### EXCERPTED DATA ###

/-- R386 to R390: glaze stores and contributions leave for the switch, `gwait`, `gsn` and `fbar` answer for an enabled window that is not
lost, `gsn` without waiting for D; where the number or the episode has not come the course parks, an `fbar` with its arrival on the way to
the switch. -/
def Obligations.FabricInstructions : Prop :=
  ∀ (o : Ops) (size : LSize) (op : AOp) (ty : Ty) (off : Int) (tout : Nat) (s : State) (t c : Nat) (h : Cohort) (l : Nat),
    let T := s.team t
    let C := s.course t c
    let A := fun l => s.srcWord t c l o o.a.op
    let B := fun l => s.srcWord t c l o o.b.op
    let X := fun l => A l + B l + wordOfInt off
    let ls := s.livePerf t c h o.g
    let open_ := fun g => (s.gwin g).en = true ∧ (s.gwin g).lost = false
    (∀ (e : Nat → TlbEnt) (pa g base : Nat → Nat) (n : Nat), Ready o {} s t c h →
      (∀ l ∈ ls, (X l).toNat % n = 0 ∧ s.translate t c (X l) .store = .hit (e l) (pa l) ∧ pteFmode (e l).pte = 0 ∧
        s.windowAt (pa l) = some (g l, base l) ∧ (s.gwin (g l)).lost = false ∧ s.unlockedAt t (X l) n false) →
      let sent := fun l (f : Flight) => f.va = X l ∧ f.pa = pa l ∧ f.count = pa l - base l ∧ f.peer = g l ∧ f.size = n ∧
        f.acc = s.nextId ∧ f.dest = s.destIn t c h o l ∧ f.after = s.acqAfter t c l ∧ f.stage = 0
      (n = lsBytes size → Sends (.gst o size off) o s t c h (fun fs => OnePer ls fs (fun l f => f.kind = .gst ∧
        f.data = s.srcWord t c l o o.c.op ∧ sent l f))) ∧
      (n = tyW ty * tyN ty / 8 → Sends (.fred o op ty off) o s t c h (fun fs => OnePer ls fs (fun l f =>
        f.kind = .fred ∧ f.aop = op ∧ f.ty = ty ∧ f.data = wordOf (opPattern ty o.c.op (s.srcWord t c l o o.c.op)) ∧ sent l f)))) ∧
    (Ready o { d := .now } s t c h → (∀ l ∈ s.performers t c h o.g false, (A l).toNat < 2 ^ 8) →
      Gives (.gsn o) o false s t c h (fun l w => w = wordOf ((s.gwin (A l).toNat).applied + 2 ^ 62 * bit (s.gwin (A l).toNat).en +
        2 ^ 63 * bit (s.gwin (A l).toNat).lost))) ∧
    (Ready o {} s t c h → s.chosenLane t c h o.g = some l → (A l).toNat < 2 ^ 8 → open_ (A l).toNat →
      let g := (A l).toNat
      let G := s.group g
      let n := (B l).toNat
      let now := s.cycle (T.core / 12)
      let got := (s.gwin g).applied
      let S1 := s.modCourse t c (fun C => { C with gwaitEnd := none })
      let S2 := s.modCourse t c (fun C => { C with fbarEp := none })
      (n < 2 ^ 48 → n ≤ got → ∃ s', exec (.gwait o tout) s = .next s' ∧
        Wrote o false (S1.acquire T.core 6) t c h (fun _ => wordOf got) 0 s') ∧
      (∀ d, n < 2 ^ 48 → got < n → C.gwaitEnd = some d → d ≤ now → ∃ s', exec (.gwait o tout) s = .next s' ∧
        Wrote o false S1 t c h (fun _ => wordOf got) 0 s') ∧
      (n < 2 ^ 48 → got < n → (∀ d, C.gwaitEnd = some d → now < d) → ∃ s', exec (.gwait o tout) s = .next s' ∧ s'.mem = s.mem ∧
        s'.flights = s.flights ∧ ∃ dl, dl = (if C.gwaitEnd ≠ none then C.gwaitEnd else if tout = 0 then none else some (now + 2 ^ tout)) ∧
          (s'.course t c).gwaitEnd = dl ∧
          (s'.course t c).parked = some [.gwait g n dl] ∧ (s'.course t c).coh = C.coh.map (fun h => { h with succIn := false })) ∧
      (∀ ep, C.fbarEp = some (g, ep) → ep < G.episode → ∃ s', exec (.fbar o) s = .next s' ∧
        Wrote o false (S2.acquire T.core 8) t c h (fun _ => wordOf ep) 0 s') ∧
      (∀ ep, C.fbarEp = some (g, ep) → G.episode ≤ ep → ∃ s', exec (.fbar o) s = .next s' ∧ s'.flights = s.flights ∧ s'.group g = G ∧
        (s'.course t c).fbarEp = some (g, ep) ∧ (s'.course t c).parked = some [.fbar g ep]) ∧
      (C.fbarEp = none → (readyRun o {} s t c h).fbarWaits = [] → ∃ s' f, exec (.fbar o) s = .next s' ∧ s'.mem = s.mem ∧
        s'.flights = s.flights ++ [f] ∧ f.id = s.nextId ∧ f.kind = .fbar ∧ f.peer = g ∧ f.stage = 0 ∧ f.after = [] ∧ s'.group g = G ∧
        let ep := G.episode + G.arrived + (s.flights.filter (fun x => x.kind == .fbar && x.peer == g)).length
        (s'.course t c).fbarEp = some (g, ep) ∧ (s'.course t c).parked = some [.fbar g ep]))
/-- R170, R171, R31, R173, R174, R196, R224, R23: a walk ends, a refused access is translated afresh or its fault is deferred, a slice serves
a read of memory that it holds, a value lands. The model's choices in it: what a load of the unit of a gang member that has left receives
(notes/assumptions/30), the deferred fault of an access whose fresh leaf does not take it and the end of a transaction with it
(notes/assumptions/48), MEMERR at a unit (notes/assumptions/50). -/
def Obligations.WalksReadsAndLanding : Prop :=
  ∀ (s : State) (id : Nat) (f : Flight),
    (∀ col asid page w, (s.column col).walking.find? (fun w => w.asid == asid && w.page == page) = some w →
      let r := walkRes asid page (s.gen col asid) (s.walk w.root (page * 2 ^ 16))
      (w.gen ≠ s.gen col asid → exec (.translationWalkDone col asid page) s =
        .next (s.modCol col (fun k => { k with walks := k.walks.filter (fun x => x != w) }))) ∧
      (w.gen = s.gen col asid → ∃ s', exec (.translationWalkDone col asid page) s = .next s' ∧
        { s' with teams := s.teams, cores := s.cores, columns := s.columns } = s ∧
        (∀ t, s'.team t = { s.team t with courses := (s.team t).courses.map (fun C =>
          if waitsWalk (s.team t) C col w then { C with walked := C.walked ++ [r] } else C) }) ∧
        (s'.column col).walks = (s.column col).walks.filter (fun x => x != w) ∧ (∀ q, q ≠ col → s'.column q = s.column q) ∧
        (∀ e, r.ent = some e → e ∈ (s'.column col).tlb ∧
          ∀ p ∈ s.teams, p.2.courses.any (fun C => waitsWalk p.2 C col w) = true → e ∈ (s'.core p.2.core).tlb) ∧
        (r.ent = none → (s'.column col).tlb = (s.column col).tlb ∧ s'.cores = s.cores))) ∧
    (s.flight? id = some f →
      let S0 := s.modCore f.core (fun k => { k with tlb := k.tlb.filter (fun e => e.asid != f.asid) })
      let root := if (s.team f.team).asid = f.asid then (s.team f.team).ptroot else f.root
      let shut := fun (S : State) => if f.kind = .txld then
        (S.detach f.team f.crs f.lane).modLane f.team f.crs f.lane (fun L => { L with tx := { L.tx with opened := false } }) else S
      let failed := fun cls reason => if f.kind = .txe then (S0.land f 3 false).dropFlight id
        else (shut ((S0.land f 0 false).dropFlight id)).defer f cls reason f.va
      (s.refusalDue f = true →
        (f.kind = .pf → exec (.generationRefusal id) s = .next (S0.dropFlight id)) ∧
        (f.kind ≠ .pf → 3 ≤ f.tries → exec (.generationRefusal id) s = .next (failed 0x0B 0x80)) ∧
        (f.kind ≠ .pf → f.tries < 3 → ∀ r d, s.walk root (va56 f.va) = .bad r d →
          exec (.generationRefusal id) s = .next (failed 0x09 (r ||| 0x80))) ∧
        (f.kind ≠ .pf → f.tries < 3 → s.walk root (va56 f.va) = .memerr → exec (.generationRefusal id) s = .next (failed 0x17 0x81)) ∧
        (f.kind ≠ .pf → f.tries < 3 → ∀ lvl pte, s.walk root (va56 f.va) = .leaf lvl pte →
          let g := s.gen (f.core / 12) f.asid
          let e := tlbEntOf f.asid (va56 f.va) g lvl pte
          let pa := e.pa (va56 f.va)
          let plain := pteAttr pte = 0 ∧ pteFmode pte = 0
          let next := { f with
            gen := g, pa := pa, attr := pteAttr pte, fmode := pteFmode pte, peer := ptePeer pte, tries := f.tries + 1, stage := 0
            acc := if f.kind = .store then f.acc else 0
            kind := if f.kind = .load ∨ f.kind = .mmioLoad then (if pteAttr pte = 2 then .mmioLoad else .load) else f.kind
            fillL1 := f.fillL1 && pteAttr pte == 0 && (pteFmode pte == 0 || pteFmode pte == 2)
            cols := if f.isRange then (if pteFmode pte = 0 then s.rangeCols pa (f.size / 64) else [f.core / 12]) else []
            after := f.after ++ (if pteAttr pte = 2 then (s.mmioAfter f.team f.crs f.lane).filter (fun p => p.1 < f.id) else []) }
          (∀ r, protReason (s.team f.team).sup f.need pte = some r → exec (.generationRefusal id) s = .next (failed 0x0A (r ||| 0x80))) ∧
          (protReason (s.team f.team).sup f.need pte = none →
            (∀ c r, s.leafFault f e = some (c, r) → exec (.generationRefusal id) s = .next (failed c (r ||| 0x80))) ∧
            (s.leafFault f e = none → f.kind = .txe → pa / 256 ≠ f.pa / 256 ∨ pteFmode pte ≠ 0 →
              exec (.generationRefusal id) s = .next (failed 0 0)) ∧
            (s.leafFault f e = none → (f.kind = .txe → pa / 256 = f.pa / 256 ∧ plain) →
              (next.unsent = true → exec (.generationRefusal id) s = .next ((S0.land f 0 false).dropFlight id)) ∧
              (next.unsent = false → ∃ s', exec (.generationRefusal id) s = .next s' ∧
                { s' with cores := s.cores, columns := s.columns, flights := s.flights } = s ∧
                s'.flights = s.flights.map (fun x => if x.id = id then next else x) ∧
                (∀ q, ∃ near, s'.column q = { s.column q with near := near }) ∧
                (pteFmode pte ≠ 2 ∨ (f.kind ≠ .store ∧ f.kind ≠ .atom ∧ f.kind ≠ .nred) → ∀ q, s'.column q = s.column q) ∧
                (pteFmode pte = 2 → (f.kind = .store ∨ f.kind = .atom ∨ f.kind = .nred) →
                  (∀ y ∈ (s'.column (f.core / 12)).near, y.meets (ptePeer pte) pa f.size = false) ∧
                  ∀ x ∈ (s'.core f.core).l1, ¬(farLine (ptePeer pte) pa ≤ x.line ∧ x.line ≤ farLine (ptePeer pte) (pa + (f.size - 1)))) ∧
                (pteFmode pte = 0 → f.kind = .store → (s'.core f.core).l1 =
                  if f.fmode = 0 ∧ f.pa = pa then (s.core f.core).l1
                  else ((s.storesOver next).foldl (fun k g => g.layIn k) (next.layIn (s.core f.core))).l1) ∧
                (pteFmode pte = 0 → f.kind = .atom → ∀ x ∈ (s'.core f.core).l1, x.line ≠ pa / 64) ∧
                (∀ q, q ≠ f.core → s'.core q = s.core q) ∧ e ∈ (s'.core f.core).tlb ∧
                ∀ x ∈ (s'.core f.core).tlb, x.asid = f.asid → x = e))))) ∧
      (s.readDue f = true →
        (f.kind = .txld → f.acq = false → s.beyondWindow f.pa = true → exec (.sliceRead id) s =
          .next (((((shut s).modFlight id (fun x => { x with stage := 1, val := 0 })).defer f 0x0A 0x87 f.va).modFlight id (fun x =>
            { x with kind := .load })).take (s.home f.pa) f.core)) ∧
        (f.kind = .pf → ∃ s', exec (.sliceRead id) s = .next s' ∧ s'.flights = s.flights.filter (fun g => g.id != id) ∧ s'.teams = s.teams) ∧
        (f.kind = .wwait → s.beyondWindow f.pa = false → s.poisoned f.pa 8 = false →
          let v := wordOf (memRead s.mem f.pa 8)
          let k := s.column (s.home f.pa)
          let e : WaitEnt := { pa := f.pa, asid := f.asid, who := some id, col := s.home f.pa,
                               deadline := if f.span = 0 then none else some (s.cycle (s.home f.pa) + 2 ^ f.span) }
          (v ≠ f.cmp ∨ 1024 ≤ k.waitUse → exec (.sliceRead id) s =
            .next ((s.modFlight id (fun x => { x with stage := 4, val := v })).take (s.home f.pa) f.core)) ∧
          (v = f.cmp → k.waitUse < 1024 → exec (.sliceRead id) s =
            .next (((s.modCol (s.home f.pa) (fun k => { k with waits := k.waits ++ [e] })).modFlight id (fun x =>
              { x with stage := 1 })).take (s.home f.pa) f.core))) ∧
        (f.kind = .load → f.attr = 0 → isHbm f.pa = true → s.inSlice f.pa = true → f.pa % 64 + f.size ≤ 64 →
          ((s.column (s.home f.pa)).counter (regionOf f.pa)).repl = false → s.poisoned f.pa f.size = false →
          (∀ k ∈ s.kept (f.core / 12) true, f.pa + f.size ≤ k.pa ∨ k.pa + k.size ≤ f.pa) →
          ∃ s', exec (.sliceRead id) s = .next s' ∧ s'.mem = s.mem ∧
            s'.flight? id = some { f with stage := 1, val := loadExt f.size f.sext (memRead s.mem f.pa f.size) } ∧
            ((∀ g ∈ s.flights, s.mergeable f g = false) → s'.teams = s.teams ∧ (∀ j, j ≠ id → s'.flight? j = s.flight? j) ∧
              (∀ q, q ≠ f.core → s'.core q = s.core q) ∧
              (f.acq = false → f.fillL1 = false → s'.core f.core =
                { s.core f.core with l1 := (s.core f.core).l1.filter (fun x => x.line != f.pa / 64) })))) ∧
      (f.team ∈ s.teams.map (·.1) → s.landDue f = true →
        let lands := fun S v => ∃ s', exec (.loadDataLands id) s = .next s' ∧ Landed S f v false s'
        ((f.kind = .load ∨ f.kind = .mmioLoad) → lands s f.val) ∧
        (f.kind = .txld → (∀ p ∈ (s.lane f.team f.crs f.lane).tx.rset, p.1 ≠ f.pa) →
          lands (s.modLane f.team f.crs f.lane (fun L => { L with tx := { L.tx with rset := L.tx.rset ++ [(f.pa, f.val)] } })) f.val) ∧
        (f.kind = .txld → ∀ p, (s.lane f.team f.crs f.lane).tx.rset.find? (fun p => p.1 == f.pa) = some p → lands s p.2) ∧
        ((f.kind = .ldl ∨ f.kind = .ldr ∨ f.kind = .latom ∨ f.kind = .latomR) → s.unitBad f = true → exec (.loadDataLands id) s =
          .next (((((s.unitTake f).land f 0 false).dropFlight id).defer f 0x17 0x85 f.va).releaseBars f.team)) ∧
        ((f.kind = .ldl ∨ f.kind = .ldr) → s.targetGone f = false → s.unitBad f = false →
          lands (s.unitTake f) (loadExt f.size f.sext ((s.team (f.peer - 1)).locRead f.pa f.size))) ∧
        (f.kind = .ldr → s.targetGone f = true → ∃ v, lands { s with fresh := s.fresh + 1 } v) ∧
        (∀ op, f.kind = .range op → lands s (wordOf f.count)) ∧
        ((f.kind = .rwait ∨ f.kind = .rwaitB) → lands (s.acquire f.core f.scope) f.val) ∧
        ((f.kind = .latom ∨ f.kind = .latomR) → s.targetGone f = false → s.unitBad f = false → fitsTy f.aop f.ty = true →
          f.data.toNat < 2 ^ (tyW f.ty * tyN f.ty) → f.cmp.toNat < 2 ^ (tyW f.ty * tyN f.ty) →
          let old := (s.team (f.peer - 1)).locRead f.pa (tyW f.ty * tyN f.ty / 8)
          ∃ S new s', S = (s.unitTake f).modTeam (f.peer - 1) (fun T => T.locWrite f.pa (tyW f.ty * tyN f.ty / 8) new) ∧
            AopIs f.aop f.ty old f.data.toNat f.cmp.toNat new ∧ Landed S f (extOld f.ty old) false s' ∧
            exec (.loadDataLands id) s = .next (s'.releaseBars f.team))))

###
### EXCERPTED DATA ###

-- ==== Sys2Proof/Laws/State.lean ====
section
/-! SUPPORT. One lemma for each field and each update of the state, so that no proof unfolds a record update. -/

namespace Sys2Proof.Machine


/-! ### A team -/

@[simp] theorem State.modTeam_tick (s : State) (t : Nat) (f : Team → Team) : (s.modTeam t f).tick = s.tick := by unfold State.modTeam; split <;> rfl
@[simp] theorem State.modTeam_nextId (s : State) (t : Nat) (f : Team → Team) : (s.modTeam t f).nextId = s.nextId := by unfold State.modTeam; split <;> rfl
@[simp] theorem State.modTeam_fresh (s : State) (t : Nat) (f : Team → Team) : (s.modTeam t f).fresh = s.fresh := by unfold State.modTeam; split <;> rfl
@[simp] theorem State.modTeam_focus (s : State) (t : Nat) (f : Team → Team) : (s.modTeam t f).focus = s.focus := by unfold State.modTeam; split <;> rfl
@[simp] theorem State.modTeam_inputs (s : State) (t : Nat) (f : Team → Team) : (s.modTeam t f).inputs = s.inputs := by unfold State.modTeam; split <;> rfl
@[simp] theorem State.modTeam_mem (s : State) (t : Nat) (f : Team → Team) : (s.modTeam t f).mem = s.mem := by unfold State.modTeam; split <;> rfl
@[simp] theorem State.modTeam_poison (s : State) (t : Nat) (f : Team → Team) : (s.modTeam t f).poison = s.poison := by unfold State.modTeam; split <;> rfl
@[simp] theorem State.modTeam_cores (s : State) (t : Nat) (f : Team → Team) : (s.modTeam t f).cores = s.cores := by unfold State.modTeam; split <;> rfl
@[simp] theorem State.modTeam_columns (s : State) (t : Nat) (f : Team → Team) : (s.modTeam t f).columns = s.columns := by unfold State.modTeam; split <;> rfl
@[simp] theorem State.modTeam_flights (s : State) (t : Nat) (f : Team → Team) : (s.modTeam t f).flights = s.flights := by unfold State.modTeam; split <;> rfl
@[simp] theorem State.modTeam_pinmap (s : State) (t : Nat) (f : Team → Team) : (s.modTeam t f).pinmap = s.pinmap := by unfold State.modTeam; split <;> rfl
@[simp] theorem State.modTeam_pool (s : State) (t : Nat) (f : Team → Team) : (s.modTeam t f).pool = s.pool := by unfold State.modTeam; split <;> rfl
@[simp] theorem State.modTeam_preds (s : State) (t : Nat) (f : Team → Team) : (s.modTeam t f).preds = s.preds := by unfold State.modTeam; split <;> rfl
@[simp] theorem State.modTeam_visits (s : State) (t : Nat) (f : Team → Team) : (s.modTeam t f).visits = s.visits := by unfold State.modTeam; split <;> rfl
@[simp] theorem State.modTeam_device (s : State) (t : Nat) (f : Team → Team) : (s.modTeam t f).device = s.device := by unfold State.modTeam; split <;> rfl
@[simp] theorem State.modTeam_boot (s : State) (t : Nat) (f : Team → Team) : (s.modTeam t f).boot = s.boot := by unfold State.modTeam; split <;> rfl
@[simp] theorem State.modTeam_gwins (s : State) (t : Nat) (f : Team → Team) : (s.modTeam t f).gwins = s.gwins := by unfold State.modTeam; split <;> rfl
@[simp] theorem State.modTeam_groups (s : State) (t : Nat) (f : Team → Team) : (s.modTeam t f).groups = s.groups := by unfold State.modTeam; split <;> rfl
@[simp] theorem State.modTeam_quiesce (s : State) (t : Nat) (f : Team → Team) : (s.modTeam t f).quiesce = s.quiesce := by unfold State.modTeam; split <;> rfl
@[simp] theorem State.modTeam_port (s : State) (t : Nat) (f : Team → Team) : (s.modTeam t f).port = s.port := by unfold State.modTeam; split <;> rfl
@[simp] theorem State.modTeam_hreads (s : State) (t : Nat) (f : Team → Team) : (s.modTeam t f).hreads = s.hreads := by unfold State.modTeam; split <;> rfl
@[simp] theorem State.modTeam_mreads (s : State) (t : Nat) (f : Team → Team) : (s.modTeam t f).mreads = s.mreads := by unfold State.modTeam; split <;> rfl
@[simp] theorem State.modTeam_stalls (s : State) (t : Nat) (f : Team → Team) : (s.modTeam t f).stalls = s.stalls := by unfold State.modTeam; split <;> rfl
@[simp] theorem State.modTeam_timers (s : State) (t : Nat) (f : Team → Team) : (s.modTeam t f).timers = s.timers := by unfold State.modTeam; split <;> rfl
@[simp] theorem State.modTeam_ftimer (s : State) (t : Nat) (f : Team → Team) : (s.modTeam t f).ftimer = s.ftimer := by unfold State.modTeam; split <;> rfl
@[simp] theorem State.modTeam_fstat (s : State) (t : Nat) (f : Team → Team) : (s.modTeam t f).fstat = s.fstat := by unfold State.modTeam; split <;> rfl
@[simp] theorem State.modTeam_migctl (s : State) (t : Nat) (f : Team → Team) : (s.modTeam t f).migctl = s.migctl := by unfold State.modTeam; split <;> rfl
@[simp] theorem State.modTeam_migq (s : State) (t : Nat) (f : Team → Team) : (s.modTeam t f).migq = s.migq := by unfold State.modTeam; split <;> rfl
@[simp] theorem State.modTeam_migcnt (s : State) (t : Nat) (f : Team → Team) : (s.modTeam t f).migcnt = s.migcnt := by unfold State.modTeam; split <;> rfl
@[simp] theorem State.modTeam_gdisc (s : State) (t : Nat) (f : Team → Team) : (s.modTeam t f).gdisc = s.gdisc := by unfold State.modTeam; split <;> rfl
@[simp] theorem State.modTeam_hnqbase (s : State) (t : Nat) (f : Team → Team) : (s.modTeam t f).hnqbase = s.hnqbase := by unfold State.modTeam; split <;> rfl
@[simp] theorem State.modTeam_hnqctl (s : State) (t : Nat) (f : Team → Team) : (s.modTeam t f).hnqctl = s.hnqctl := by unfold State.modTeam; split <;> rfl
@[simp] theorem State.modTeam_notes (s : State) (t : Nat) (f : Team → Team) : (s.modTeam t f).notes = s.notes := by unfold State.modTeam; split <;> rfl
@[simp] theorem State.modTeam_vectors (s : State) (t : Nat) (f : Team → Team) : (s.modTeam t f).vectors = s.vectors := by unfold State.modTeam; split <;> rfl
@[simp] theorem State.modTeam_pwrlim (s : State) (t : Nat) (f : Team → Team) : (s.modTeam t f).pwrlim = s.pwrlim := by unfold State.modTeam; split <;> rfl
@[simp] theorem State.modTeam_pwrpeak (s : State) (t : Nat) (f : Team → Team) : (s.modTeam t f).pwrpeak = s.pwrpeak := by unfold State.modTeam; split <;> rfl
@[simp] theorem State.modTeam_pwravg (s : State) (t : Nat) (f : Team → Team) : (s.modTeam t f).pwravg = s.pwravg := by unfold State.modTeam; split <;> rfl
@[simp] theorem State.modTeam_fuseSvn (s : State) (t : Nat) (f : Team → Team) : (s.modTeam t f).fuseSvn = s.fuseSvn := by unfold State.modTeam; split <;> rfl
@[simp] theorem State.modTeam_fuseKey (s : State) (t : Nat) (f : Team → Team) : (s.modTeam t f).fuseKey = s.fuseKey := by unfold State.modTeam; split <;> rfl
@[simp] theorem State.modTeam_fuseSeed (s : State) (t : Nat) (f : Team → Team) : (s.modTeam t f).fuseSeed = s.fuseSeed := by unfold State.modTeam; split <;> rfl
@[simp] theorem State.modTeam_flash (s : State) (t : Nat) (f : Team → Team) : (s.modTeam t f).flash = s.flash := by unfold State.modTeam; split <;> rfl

###

## TO DO:
Please transcribe only the lines in the records above running from the line that has "that is not" through the line that has "2 ^ 63 * bit", both included, exactly as they appear.

## ANSWER:
/-- R386 to R390: glaze stores and contributions leave for the switch, `gwait`, `gsn` and `fbar` answer for an enabled window that is not
lost, `gsn` without waiting for D; where the number or the episode has not come the course parks, an `fbar` with its arrival on the way to
the switch. -/
def Obligations.FabricInstructions : Prop :=
  ∀ (o : Ops) (size : LSize) (op : AOp) (ty : Ty) (off : Int) (tout : Nat) (s : State) (t c : Nat) (h : Cohort) (l : Nat),
    let T := s.team t
    let C := s.course t c
    let A := fun l => s.srcWord t c l o o.a.op
    let B := fun l => s.srcWord t c l o o.b.op
    let X := fun l => A l + B l + wordOfInt off
    let ls := s.livePerf t c h o.g
    let open_ := fun g => (s.gwin g).en = true ∧ (s.gwin g).lost = false
    (∀ (e : Nat → TlbEnt) (pa g base : Nat → Nat) (n : Nat), Ready o {} s t c h →
      (∀ l ∈ ls, (X l).toNat % n = 0 ∧ s.translate t c (X l) .store = .hit (e l) (pa l) ∧ pteFmode (e l).pte = 0 ∧
        s.windowAt (pa l) = some (g l, base l) ∧ (s.gwin (g l)).lost = false ∧ s.unlockedAt t (X l) n false) →
      let sent := fun l (f : Flight) => f.va = X l ∧ f.pa = pa l ∧ f.count = pa l - base l ∧ f.peer = g l ∧ f.size = n ∧
        f.acc = s.nextId ∧ f.dest = s.destIn t c h o l ∧ f.after = s.acqAfter t c l ∧ f.stage = 0
      (n = lsBytes size → Sends (.gst o size off) o s t c h (fun fs => OnePer ls fs (fun l f => f.kind = .gst ∧
        f.data = s.srcWord t c l o o.c.op ∧ sent l f))) ∧
      (n = tyW ty * tyN ty / 8 → Sends (.fred o op ty off) o s t c h (fun fs => OnePer ls fs (fun l f =>
        f.kind = .fred ∧ f.aop = op ∧ f.ty = ty ∧ f.data = wordOf (opPattern ty o.c.op (s.srcWord t c l o o.c.op)) ∧ sent l f)))) ∧
    (Ready o { d := .now } s t c h → (∀ l ∈ s.performers t c h o.g false, (A l).toNat < 2 ^ 8) →
      Gives (.gsn o) o false s t c h (fun l w => w = wordOf ((s.gwin (A l).toNat).applied + 2 ^ 62 * bit (s.gwin (A l).toNat).en +
        2 ^ 63 * bit (s.gwin (A l).toNat).lost))) ∧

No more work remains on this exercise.